Al Rohde, who lives on Christopher St., said he used to do sound at the club for a young guitarist named Jack Soni who played there. One night Mark Knopfler of Dire Straits walked into the club.

“His brother had just quit the band,” Rohde recalled. “He said, ‘Hey, Jack, you want to go on a tour with me?’ — the ‘Money for Nothing’ tour. Jack thought about it for a few minutes and said, yeah.”

Rohde also used to work at the former Village Oldies record store on Sullivan St., a block west of Kenny’s Castaways. He recalled how the store used to blare punk music out onto the sidewalk, which was always packed, especially on weekends.

Jonathan Hunter, who used to go by John Alot, worked as a bartender back at Kenny’s Castaways during its heyday, and also at the Court Tavern, which was the Smithereens’ New Jersey club. Wearing a tightly tailored gray suit and skinny black tie, he still sports a classic ’80s new wave look.

“This was the last vestige of my youth,” he said of Kenny’s Castaways. “That’s how I put myself through college, working at places like this.”

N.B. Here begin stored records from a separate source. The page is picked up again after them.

-- ==== Sys2Proof/Machine/Core.lean ====
section
/-! DEFINITION. The machine behind the host's interface. -/

def Sys2Proof.core : Host.Core :=
  { State := Sys2Proof.Machine.State, Fault := Sys2Proof.Machine.Fault,
    Refusal := Sys2Proof.Machine.Refusal, step := Sys2Proof.Machine.step,
    reset := Sys2Proof.Machine.State.reset }
end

He also worked with Tommy Kenny on carefully building all the bar’s woodwork, making it all look like it had actually been there 100 years ago.

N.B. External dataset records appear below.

/-- R152, R154: IDCT computes the two rounded passes of the inverse transform and clamps to [0, 255] when
C = 1 or saturates to int16 when C = 0. -/
def Obligations.IdctComputesTheTransform : Prop :=
  ∀ (d a : BReg) (c : Bool) (s : State), s.unit.bvalid[a] = true →
    ∃ t, exec (.idct d a c) s = .next t ∧ t.unit.bvalid[d] = true ∧ t.unit.pc = s.unit.pc + 4
      ∧ ∀ r k : Fin 8, elem t.unit.blocks[d] (rasterIdx r k)
          = (if c then clamp8 else sat16) (((∑ v : Fin 8, dctc v r *
              (((∑ u : Fin 8, dctc u k * elem s.unit.blocks[a] (rasterIdx v u)) + 512) / 1024))
            + 32768) / 65536)

/-- R156: for a block whose every element is in [-255, 255], every T of the first pass is in [-5769, 5769]
and every coefficient F in [-2039, 2039], so FDCT never saturates on samples or residuals. -/
def Obligations.FdctOfSamplesNeverSaturates : Prop :=
  ∀ b : Block, (∀ i, -255 ≤ elem b i ∧ elem b i ≤ 255) →
    (∀ r u : Fin 8, -5769 ≤ fdctRow b r u ∧ fdctRow b r u ≤ 5769)
      ∧ (∀ v u : Fin 8, -2039 ≤ fdctCol b v u ∧ fdctCol b v u ≤ 2039)
      ∧ ∀ v u : Fin 8, elem (fdct b) (rasterIdx v u) = fdctCol b v u

/-! ### Quantizer -/

/-- R170, R171, R173, R37: QUANT divides the element at raster index ZZ[k] by the table's entry k, rounding
to nearest with ties away from zero, and Z says whether every level is 0. The entries are at least 1 in
every legal state (R27). -/
def Obligations.QuantRoundsToNearest : Prop :=
  ∀ (d a : BReg) (q : Table) (s : State), s.unit.bvalid[a] = true →
    (∀ k : Fin 64, 1 ≤ s.unit.qt[q][k].toNat) →
    ∃ t, exec (.quant d a q) s = .next t ∧ t.unit.bvalid[d] = true ∧ t.unit.pc = s.unit.pc + 4
      ∧ (∀ k : Fin 64,
          let v := elem s.unit.blocks[a] (zz k)
          let f : Int := s.unit.qt[q][k].toNat
          elem t.unit.blocks[d] (zz k) = v.sign * ((|v| + f / 2) / f))
      ∧ (t.unit.z = true ↔ ∀ i, elem t.unit.blocks[d] i = 0)

/-- R172, R174: DEQUANT multiplies the element at raster index ZZ[k] by the table's entry k and saturates
to int16; Z keeps its value. -/
def Obligations.DequantMultiplies : Prop :=
  ∀ (d a : BReg) (q : Table) (s : State), s.unit.bvalid[a] = true →
    ∃ t, exec (.dequant d a q) s = .next t ∧ t.unit.bvalid[d] = true
      ∧ t.unit.pc = s.unit.pc + 4 ∧ t.unit.z = s.unit.z
      ∧ ∀ k : Fin 64, elem t.unit.blocks[d] (zz k)
          = min 32767 (max (-32768)
              (elem s.unit.blocks[a] (zz k) * (s.unit.qt[q][k].toNat : Int)))

/-- R175, R176: QGEN with a quality of at most 100 writes the derived table, every entry in 1..158; above
100 it raises BAD_PARAM with the command word and the table keeps its value. -/
def Obligations.QgenDerivesTheTable : Prop :=
  ∀ (q : Table) (v : BitVec 7) (s : State), ∃ t, exec (.qgen q v) s = .next t
    ∧ (if v.toNat ≤ 100 then
        t.unit.pc = s.unit.pc + 4 ∧ t.unit.cmdcnt = s.unit.cmdcnt + 1
          ∧ ∀ k : Fin 64, t.unit.qt[q][k].toNat
              = max 1 (((16 + k.val) * (100 - v.toNat) + 25) / 50)
            ∧ 1 ≤ t.unit.qt[q][k].toNat ∧ t.unit.qt[q][k].toNat ≤ 158
      else
        t.unit.fcode = .badParam ∧ t.unit.fault = true ∧ t.unit.busy = false
          ∧ t.unit.faultInfo = 0x2A000000 + BitVec.ofNat 32 (q.val * 8192 + v.toNat)
          ∧ t.unit.faultPc = s.unit.pc ∧ ∀ r : RegName, r ∉ faultRegs → r.same s.unit t.unit)

/-- R177, R179: a higher quality never gives a larger scale factor; and with the table of quality 100
(every entry 1) quantizing and then dequantizing gives back every block. -/
def Obligations.QgenMonotoneAndIdentity : Prop :=
  (∀ (v w : Nat) (k : Fin 64), v ≤ w → w ≤ 100 → (qgen w)[k].toNat ≤ (qgen v)[k].toNat)
    ∧ (∀ k : Fin 64, (qgen 100)[k].toNat = 1)
    ∧ ∀ b : Block, dequant (quant b (qgen 100)) (qgen 100) = b

/-! ### Entropy coder -/

/-- R190: the code of v has 2n - 1 bits, n the number of binary digits of v + 1: n - 1 zeros and then the
digits of v + 1, most significant first. -/
def Obligations.UeIsExpGolomb : Prop :=
  ∀ v n : Nat, 2 ^ n ≤ v + 1 → v + 1 < 2 ^ (n + 1) →
    (ue v).length = 2 * n + 1
      ∧ (∀ i < n, (ue v)[i]? = some false)
      ∧ ∀ i ≤ n, (ue v)[n + i]? = some (decide ((v + 1) / 2 ^ (n - i) % 2 = 1))

/-- R201: the length of a codeword triple; a magnitude takes at most 31 bits; the all-zero block codes in
one bit, the byte 0x80; a block codes in 1 to 281 bytes, and in 2241 bits, 281 bytes, when every level is
-32768. -/
def Obligations.BlockCodeLengthBounds : Prop :=
  (∀ (run : Nat) (v : Int), v ≠ 0 →
      (levelBits run v).length = (ue (run + 1)).length + (ue (v.natAbs - 1)).length + 1)
    ∧ (∀ m : Nat, 1 ≤ m → m ≤ 32768 → (ue (m - 1)).length ≤ 31)
    ∧ (∀ b : Block, (∀ i, elem b i = 0) → blockBits b = [true] ∧ pack (blockBits b) = [0x80])
    ∧ (∀ b : Block, 1 ≤ (pack (blockBits b)).length ∧ (pack (blockBits b)).length ≤ 281)
    ∧ ∀ b : Block, (∀ i, elem b i = -32768) →
        (blockBits b).length = 2241 ∧ (pack (blockBits b)).length = 281

/-- R192, R193, R195, R197: ENCB of a valid register whose n code bytes fit the window writes exactly those
bytes at BSP, BSP + 1, ... (each of them that no race leaves open); BSP advances by n, ACC is n, Z says
whether the block is all zero, and no other byte changes. -/
def Obligations.EncbWritesTheBlockCode : Prop :=
  ∀ (a : BReg) (s : State), s.unit.bvalid[a] = true → s.mem.wf = true →
    s.unit.bsp.toNat + (pack (blockBits s.unit.blocks[a])).length ≤ s.unit.bse.toNat →
    (∀ j < (pack (blockBits s.unit.blocks[a])).length,
      s.Writable (s.unit.bsp + BitVec.ofNat 32 j)) →
    ∃ t, exec (.encb a) s = .next t
      ∧ (∀ j (h : j < (pack (blockBits s.unit.blocks[a])).length),
          s.Settled (s.unit.bsp + BitVec.ofNat 32 j) →
          t.mem.read (s.unit.bsp.toNat + j) = (pack (blockBits s.unit.blocks[a]))[j])
      ∧ (∀ x, (x < s.unit.bsp.toNat
            ∨ s.unit.bsp.toNat + (pack (blockBits s.unit.blocks[a])).length ≤ x) →
          t.mem.read x = s.mem.read x)
      ∧ t.unit.bsp.toNat = s.unit.bsp.toNat + (pack (blockBits s.unit.blocks[a])).length
      ∧ t.unit.acc.toNat = (pack (blockBits s.unit.blocks[a])).length
      ∧ (t.unit.z = true ↔ ∀ i, elem s.unit.blocks[a] i = 0)
      ∧ t.unit.pc = s.unit.pc + 4

/-- R194, R199: ENCMV does the same with the code of DX and DY; Z says whether both are 0. -/
def Obligations.EncmvWritesTheOffsetCode : Prop :=
  ∀ s : State, s.mem.wf = true →
    s.unit.bsp.toNat + (pack (mvBits s.unit.dx.toInt s.unit.dy.toInt)).length
      ≤ s.unit.bse.toNat →
    (∀ j < (pack (mvBits s.unit.dx.toInt s.unit.dy.toInt)).length,
      s.Writable (s.unit.bsp + BitVec.ofNat 32 j)) →
    ∃ t, exec .encmv s = .next t
      ∧ (∀ j (h : j < (pack (mvBits s.unit.dx.toInt s.unit.dy.toInt)).length),
          s.Settled (s.unit.bsp + BitVec.ofNat 32 j) →
          t.mem.read (s.unit.bsp.toNat + j)
            = (pack (mvBits s.unit.dx.toInt s.unit.dy.toInt))[j])
      ∧ (∀ x, (x < s.unit.bsp.toNat
            ∨ s.unit.bsp.toNat + (pack (mvBits s.unit.dx.toInt s.unit.dy.toInt)).length ≤ x) →
          t.mem.read x = s.mem.read x)
      ∧ t.unit.bsp.toNat
          = s.unit.bsp.toNat + (pack (mvBits s.unit.dx.toInt s.unit.dy.toInt)).length
      ∧ t.unit.acc.toNat = (pack (mvBits s.unit.dx.toInt s.unit.dy.toInt)).length
      ∧ t.unit.acc.toNat ≤ 9
      ∧ (t.unit.z = true ↔ s.unit.dx = 0 ∧ s.unit.dy = 0)
      ∧ t.unit.pc = s.unit.pc + 4

/-- R197, R199, R203, R255: an encode whose n bytes do not fit raises BS_OVERFLOW with n before any byte is
written. -/
def Obligations.EncodeOverflowWritesNothing : Prop :=
  ∀ (s : State) (i : Instr) (data : List Byte),
    ((∃ a : BReg, i = .encb a ∧ s.unit.bvalid[a] = true
        ∧ data = pack (blockBits s.unit.blocks[a]))
      ∨ (i = .encmv ∧ data = pack (se s.unit.dx.toInt ++ se s.unit.dy.toInt))) →
    s.unit.bse.toNat < s.unit.bsp.toNat + data.length →
    ∃ t, exec i s = .next t ∧ t.unit.fcode = .bsOverflow
      ∧ t.unit.faultInfo.toNat = data.length ∧ t.unit.faultPc = s.unit.pc
      ∧ t.unit.fault = true ∧ t.unit.busy = false ∧ t.mem = s.mem
      ∧ ∀ r : RegName, r ∉ faultRegs → r.same s.unit t.unit

/-- R203, R258: whatever an encode does (complete, overflow, or stop at a bus error), it changes no byte
below BSP and none at or above BSE. -/
def Obligations.EncodeStaysInTheWindow : Prop :=
  ∀ (s t : State) (i : Instr), ((∃ a, i = .encb a) ∨ i = .encmv) → s.mem.wf = true →
    exec i s = .next t →
    ∀ x, (x < s.unit.bsp.toNat ∨ s.unit.bse.toNat ≤ x) → t.mem.read x = s.mem.read x

/-- R198, R204: when the window holds the code of a block, DECB decodes that block, consumes exactly the
code's bytes, and sets Z as the encoder did. -/
def Obligations.DecbDecodesTheBlockCode : Prop :=
  ∀ (d : BReg) (s : State) (b : Block),
    s.unit.bsp.toNat + (pack (blockBits b)).length ≤ s.unit.bse.toNat →
    (∀ j (h : j < (pack (blockBits b)).length), s.Readable (s.unit.bsp + BitVec.ofNat 32 j)
      ∧ s.mem.read (s.unit.bsp.toNat + j) = (pack (blockBits b))[j]) →
    ∃ t, exec (.decb d) s = .next t ∧ t.unit.blocks[d] = b ∧ t.unit.bvalid[d] = true
      ∧ t.unit.bsp.toNat = s.unit.bsp.toNat + (pack (blockBits b)).length
      ∧ t.unit.acc.toNat = (pack (blockBits b)).length
      ∧ (t.unit.z = true ↔ ∀ i, elem b i = 0)
      ∧ t.unit.pc = s.unit.pc + 4

/-- R200, R204: when the window holds the code of an int16 offset, DECMV restores it. -/
def Obligations.DecmvDecodesTheOffsetCode : Prop :=
  ∀ (s : State) (x y : Half),
    s.unit.bsp.toNat + (pack (se x.toInt ++ se y.toInt)).length ≤ s.unit.bse.toNat →
    (∀ j (h : j < (pack (se x.toInt ++ se y.toInt)).length),
      s.Readable (s.unit.bsp + BitVec.ofNat 32 j)
        ∧ s.mem.read (s.unit.bsp.toNat + j) = (pack (se x.toInt ++ se y.toInt))[j]) →
    ∃ t, exec .decmv s = .next t ∧ t.unit.dx = x ∧ t.unit.dy = y
      ∧ t.unit.bsp.toNat = s.unit.bsp.toNat + (pack (se x.toInt ++ se y.toInt)).length
      ∧ t.unit.acc.toNat = (pack (se x.toInt ++ se y.toInt)).length
      ∧ (t.unit.z = true ↔ x = 0 ∧ y = 0)
      ∧ t.unit.pc = s.unit.pc + 4

/-- R204: ENCB of a block followed, with BSP set back to the same start, by DECB gives the block back, with
the same byte count and the same Z, whichever registers the two name; ENCMV and then DECMV restore DX and
DY, whatever the two registers held in between. -/
def Obligations.EncodeThenDecodeRoundTrip : Prop :=
  (∀ (a d : BReg) (s : State), s.unit.bvalid[a] = true → s.mem.wf = true →
    s.unit.bsp.toNat + (pack (blockBits s.unit.blocks[a])).length ≤ s.unit.bse.toNat →
    (∀ j < (pack (blockBits s.unit.blocks[a])).length,
      s.Readable (s.unit.bsp + BitVec.ofNat 32 j)) →
    ∃ t t', exec (.encb a) s = .next t
      ∧ exec (.decb d) { t with unit := { t.unit with bsp := s.unit.bsp } } = .next t'
      ∧ t'.unit.blocks[d] = s.unit.blocks[a] ∧ t'.unit.bvalid[d] = true
      ∧ t'.unit.acc = t.unit.acc ∧ t'.unit.z = t.unit.z ∧ t'.unit.bsp = t.unit.bsp)
    ∧ ∀ (s : State) (x y : Half), s.mem.wf = true →
      s.unit.bsp.toNat + (pack (mvBits s.unit.dx.toInt s.unit.dy.toInt)).length
        ≤ s.unit.bse.toNat →
      (∀ j < (pack (mvBits s.unit.dx.toInt s.unit.dy.toInt)).length,
        s.Readable (s.unit.bsp + BitVec.ofNat 32 j)) →
      ∃ t t', exec .encmv s = .next t
        ∧ exec .decmv { t with unit := { t.unit with bsp := s.unit.bsp, dx := x, dy := y } }
            = .next t'
        ∧ t'.unit.dx = s.unit.dx ∧ t'.unit.dy = s.unit.dy
        ∧ t'.unit.acc = t.unit.acc ∧ t'.unit.z = t.unit.z ∧ t'.unit.bsp = t.unit.bsp

/-- R205: DECB accepts only what ENCB produces, and DECMV only what ENCMV produces: when one completes, in a
window whose bytes are settled, the bytes it consumed are the code of what it decoded. -/
def Obligations.DecodeAcceptsOnlyCodes : Prop :=
  ∀ s t : State, (∀ k, s.unit.bsp.toNat + k < s.unit.bse.toNat →
      s.Settled (s.unit.bsp + BitVec.ofNat 32 k)) →
    t.unit.cmdcnt = s.unit.cmdcnt + 1 →
    (∀ d : BReg, exec (.decb d) s = .next t →
      (pack (blockBits t.unit.blocks[d])).length = t.unit.acc.toNat
        ∧ ∀ j (h : j < (pack (blockBits t.unit.blocks[d])).length),
            s.mem.read (s.unit.bsp.toNat + j) = (pack (blockBits t.unit.blocks[d]))[j])
    ∧ (exec .decmv s = .next t →
      (pack (mvBits t.unit.dx.toInt t.unit.dy.toInt)).length = t.unit.acc.toNat
        ∧ ∀ j (h : j < (pack (mvBits t.unit.dx.toInt t.unit.dy.toInt)).length),
            s.mem.read (s.unit.bsp.toNat + j)
              = (pack (mvBits t.unit.dx.toInt t.unit.dy.toInt))[j])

“He’s an artist,” Hunter said, reverently.

Willie Nile said he was proud to be “one of the castaways.”

For 20 years, Bill Popp of Bill Popp and The Tapes held annual fundraisers at Kenny’s Castaways for the American Heart Association. He said he was deeply grateful to Pat Kenny for making the place available.

“Pat himself would put $200 in the bucket,” Popp said. “He really was just a nice human being. … My two favorite club owners were Pat Kenny and Hilly Kristal,” he said, referring to the late CBGB owner.

Music venues aren’t very discriminating anymore about the bands they let play there, Popp complained.

“Bar owners today, at least 80 percent of them, they don’t care what walks in the door — as long as they bring their friends,” he said. “If you don’t care what the music sounds like, why not have a topless bar?”

Maureen Remacle, president of the Sixth Precinct Community Council, was on hand for the club’s closing — but not because she was on the lookout for possible quality-of-life violations. She moved down to Bleecker St. in 1978 and Kenny’s Castaways, which had opened a few years earlier, was a part of her life.

“I went out with the bouncer for five years, so I was here all the time,” she recalled, standing on the sidewalk outside the place early Tuesday morning.

“Everyone in there has gray hair,” she reflected. “Everyone had kids and moved to New Jersey. I’m one of the last ones still here.”

Once the Back Fence closes, she said, “All we’ll have left is The Bitter End.”

Maria Kenny was irritated that two people, who she identified as Community Board 2 members who live nearby and had complained about noise from Kenny’s Castaways, had stopped in at the closing.